Analyzing ML Results
Once the tests were run across the 29 problems, the researchers used statistical tools to analyze the results coming out of the six machine learning platforms. It used three methods to analyze the results, including a relatively straightforward accuracy test for all problems. For the 16 two-class problems, it also used an F-score and AUC (area under the curve) approach to understanding the results.
These analyses gave some interesting figures. For the accuracy measure, when ranked one through six across all 29 problems, none of the platforms differentiated itself in a meaningful way. Azure ML was the highest ranking platform with an average total ranking of 2.948, followed by Python (3.069), R (3.121), SPSS (3.793), SAS (3.897), and Spark ML (4.172).
When judged by F-score, a similar thing occurred. R led the pack with an average ranking of 2.27 across the 16 two-class problems, followed by SPSS (3.20), Python (3.60), Spark (3.33), Azure ML (4.27), and SAS (4.33). For the AUC measure, Azure came in first with a 1.9375 rating, followed by Python (2.375), SAS (2.5), SPSS (3.31), and Spark (4.875). (R was left off this test because of various errors).
And the Winner Is…
The researchers concluded that, when the results are taken as a whole, there were no clear winners in its machine learning platform comparison.

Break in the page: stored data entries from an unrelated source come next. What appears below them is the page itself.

/-- WERR rises only at a write that a Busy block drops: aligned, full-word and to a guarded register. -/
theorem access_werr {a : BusAccess} {s t : State} (h : access a s = .next t) (h0 : s.werr = false) (h1 : t.werr = true) :
    s.seq.phase = .busy ∧ a.we = true ∧ a.faults = [] ∧ ∃ r, a.addr = Reg.offset r ∧ r.guarded = true := by
  cases access_move h with
  | refused => rw [refuseAccess_eq] at h1; cases h0.symm.trans h1
  | read => obtain ⟨v, e⟩ | e := busRead_cases a.addr s <;> rw [e] at h1 <;> cases h0.symm.trans h1
  | reserved => cases h0.symm.trans h1
  | command hf hw ha hc => exact ⟨writeCmd_werr (s := { s with reply := .written }) hc h0 h1, hw, hf, .cmd, ha, rfl⟩
  | register hf hw ha =>
    obtain ⟨hb, hr⟩ := writeReg_werr (s := { s with reply := .written }) h0 h1
    exact ⟨hb, hw, hf, _, ha, hr⟩

/-! ## Turns -/

theorem takeTurn_historyGrows {turn : Turn} {s t : State} (h : takeTurn turn s = .next t) : HistoryGrows s t := by
  cases turn with
  | host =>
    obtain ⟨a, rest, -, ha⟩ | ⟨hs, rep, n, rfl⟩ := hostTurn_cases h
    · exact access_historyGrows (s := { s with host := rest }) ha
    · exact historyGrows_of_eq rfl rfl
  | complete | tick | transfer => exact (takeTurn_sequencerFrame (by simp) h).2
  | hardReset => cases h; exact historyGrows_of_eq rfl rfl
  | hostInReset =>
    cases h
    obtain ⟨hs, rep, e⟩ := hostInReset_cases s
    rw [e]
    exact historyGrows_of_eq rfl rfl

/-- Of all turns only the host's raises WERR. -/
theorem takeTurn_werr {turn : Turn} {s t : State} (h : takeTurn turn s = .next t) (h0 : s.werr = false)
    (h1 : t.werr = true) :
    turn = .host ∧ s.seq.phase = .busy ∧ ∃ a hs r, s.host = .bus a :: hs ∧ a.we = true ∧ a.faults = [] ∧
      a.addr = Reg.offset r ∧ r.guarded = true := by
  cases turn with
  | host =>
    obtain ⟨a, rest, hhost, ha⟩ | ⟨hs, rep, n, rfl⟩ := hostTurn_cases h
    · obtain ⟨hb, hw, hf, r, hr, hg⟩ := access_werr (s := { s with host := rest }) ha h0 h1
      exact ⟨rfl, hb, a, rest, r, hhost, hw, hf, hr, hg⟩
    · cases h0.symm.trans h1
  | complete | tick | transfer =>
    obtain ⟨⟨-, -, -, -, -, -, hwerr, -⟩, -⟩ := takeTurn_sequencerFrame (by simp) h
    rw [hwerr, h0] at h1
    cases h1
  | hardReset => cases h; cases h1
  | hostInReset =>
    cases h
    obtain ⟨hs, rep, e⟩ := hostInReset_cases s
    rw [e] at h1
    cases h1

end Sys2Proof.Machine

open Sys2Proof Sys2Proof.Machine

/-- Settles O53: the step is a sequencer's turn, and each of these keeps the host's fields. -/
theorem onlyTheHostWritesKeySerialCounter : Obligations.OnlyTheHostWritesKeySerialCounter := by
  intro s t hturn h
  rw [step_eq_takeTurn] at h
  have hturn' : s.turns.head?.getD .complete ∈ [Turn.complete, .tick, .transfer] := by
    revert hturn
    cases s.turns.head? <;> simp
  obtain ⟨hkeeps, -⟩ := takeTurn_sequencerFrame hturn' h
  exact hkeeps
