-- ==== Sys2Proof/Machine/State.lean ====
section
/-! DEFINITION. The state of the machine as plain data (10_state.md), the reasons a step can stop, and the state after
reset (rule R35). `Engine` is the hardware's architectural state, field for field; `State` adds the two pieces of the
environment that a deterministic step needs as data: the events still to come and the values the host has read. -/

namespace Sys2Proof.Machine

/-- PHASE, 3 bits: the eight codes of R28. Codes 6 and 7 are reserved and "never reached". -/
inductive Phase where
  | idle | ksInitial | ksRound | blkInitial | blkRound | blkFinal | reserved6 | reserved7
deriving DecidableEq, Repr

/-- The error kinds that have a code in ERRCODE (R122). The last four are the source's length errors, "never raised". -/
inductive ErrorKind where
  | illegalCommand | noKey | busyViolation | illegalAccess
  | invalidBlockLength | invalidKeyLength | lengthMismatch | invalidLength
deriving DecidableEq, Repr

/-- The architectural state of one engine: "exactly these fields with these widths", 1096 bits (R33). -/
@[ext] structure Engine where
  /-- KEY, 64 bits: the raw key as the host wrote it (R18). -/
  key : Word
  /-- DIN, 64 bits: the input block of the next block operation (R19). -/
  din : Word
  /-- DOUT, 64 bits: the output block of the last completed block operation (R20). -/
  dout : Word
  /-- DONE, 1 bit (R24). -/
  done : Bool
  /-- KV, 1 bit: RK holds the round keys of the current KEY (R25). -/
  kv : Bool
  /-- ERR, 1 bit: the sticky error flag (R26). -/
  err : Bool
  /-- ERRCODE, 4 bits: the code of the first error since reset (R26, R122). -/
  errcode : BitVec 4
  /-- DIR, 1 bit: `false` (0) encryption, `true` (1) decryption (R27). -/
  dir : Bool
  /-- PHASE, 3 bits (R28). -/
  phase : Phase
  /-- ROUND, 5 bits (R28). -/
  round : BitVec 5
  /-- L, 32 bits: the left half of the block state (R29). -/
  l : Half
  /-- R, 32 bits: the right half of the block state (R29). -/
  r : Half
  /-- C, 28 bits: the left half of the key-schedule state (R30). -/
  c : KeyHalf
  /-- D, 28 bits: the right half of the key-schedule state (R30). -/
  d : KeyHalf
  /-- RK[1..16], 48 bits each; RK[i] stands at index i - 1 (R31). -/
  rk : RoundKeySet
deriving DecidableEq, Repr

/-- An access as the platform makes it (R38, R39): a read or a write of `size` bytes at byte address `addr`. `data` is
the value of an 8-byte write; it means nothing for any other access. -/
structure Access where
  write : Bool
  addr : Nat
  size : Nat
  data : Word
deriving DecidableEq, Repr

/-- One event of the total order of R45: what may happen next to the engine. -/
inductive Event where
  /-- A host transaction, given by its word: a TXN word, or the CMD value of a `WR CMD` (R17, R52). -/
  | word (w : CodeWord)
  /-- A platform access, which is a host transaction only if R39 says so. -/
  | access (a : Access)
  /-- One atomic engine step (R17). -/
  | engineStep
  /-- The external RESET event (R17, R141). -/
  | reset
deriving DecidableEq, Repr

/-- The machine: the engine's state, and the environment's part as data.
`agenda` is the order in which host transactions, engine steps and RESET events are going to happen, the next one
first. "The model leaves that number open (it is a relation over every interleaving)" (R45): a statement about every
state is a statement about every interleaving (log entry 1).
`reads` is what the host has observed, the values its reads returned, the oldest first (R152; log entry 3). -/
structure State where
  engine : Engine
  agenda : List Event
  reads : List Word
deriving DecidableEq, Repr

/-- Why the machine stops. -/
inductive Fault where
  /-- Raised by `engineTurn`: the engine is not IDLE and has no engine step, because its state is outside R34 (a
  reserved PHASE, a ROUND that does not belong to PHASE, KV or an error code that does not). The spec: "a state outside
  them has no engine step (the model is stuck, which errs toward unprovable)". Safe; no state reached from reset raises
  it (log entry 4). -/
  | noEngineStep
deriving DecidableEq, Repr

/-- Why the model gives a step no meaning. -/
inductive Refusal where
  /-- An instruction without a meaning yet; no arm of `exec` is left that uses it. Safe. -/
  | notModelled (mnemonic : String)
  /-- Raised by the fetch of a platform access that is not a whole, aligned 64-bit access to the register block: "is not
  a transaction of this hardware and a model refuses it" (R39). Safe. -/
  | notATransaction
  /-- Raised by `Platform.step` for an instance number the platform does not have (R138). Safe. -/
  | noSuchInstance
deriving DecidableEq, Repr

/-- What a step answers. -/
abbrev Result := Host.Outcome State Fault Refusal

/-- The reset value of every piece of engine state (R35). -/
def Engine.reset : Engine where
  key := 0x0000000000000000#64
  din := 0x0000000000000000#64
  dout := 0x0000000000000000#64
  done := false
  kv := false
  err := false
  errcode := 0#4
  dir := false
  phase := .idle
  round := 0#5
  l := 0x00000000#32
  r := 0x00000000#32
  c := 0x0000000#28
  d := 0x0000000#28
  rk := Vector.replicate 16 0x000000000000#48

/-- The machine right after reset: the engine as R35 says; no event is announced and the host has read nothing yet (log
entry 2). -/
def State.reset : State where
  engine := Engine.reset
  agenda := []
  reads := []

end Sys2Proof.Machine
end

“When compared on the basis of accuracy and F-score, we cannot reject the hypothesis that all platforms perform equally well, even though some didn’t permit parameter tuning or had limited parameter tuning capability,” Only the AUC comparison shows that these platforms are different, with Azure ML, SAS and Python being better performers. If we accept the findings from a majority of the performance measures (i.e. accuracy and F-score), then all of these platforms perform equally well.”
As machine learning becomes more popular, the ASU researchers hope that this sort of testing can help steer users toward better buying decisions, just as consumers rely on ratings and comparisons to buy automobiles.
“The study we presented in this paper hopefully will begin an era of comparing machine learning platforms, not just algorithms,” the ASU researchers conclude. “Over the next decade, thousands of big and small companies will be using off-the-shelf machine learning platforms and this kind of information could be critical to their evaluation of these platforms.”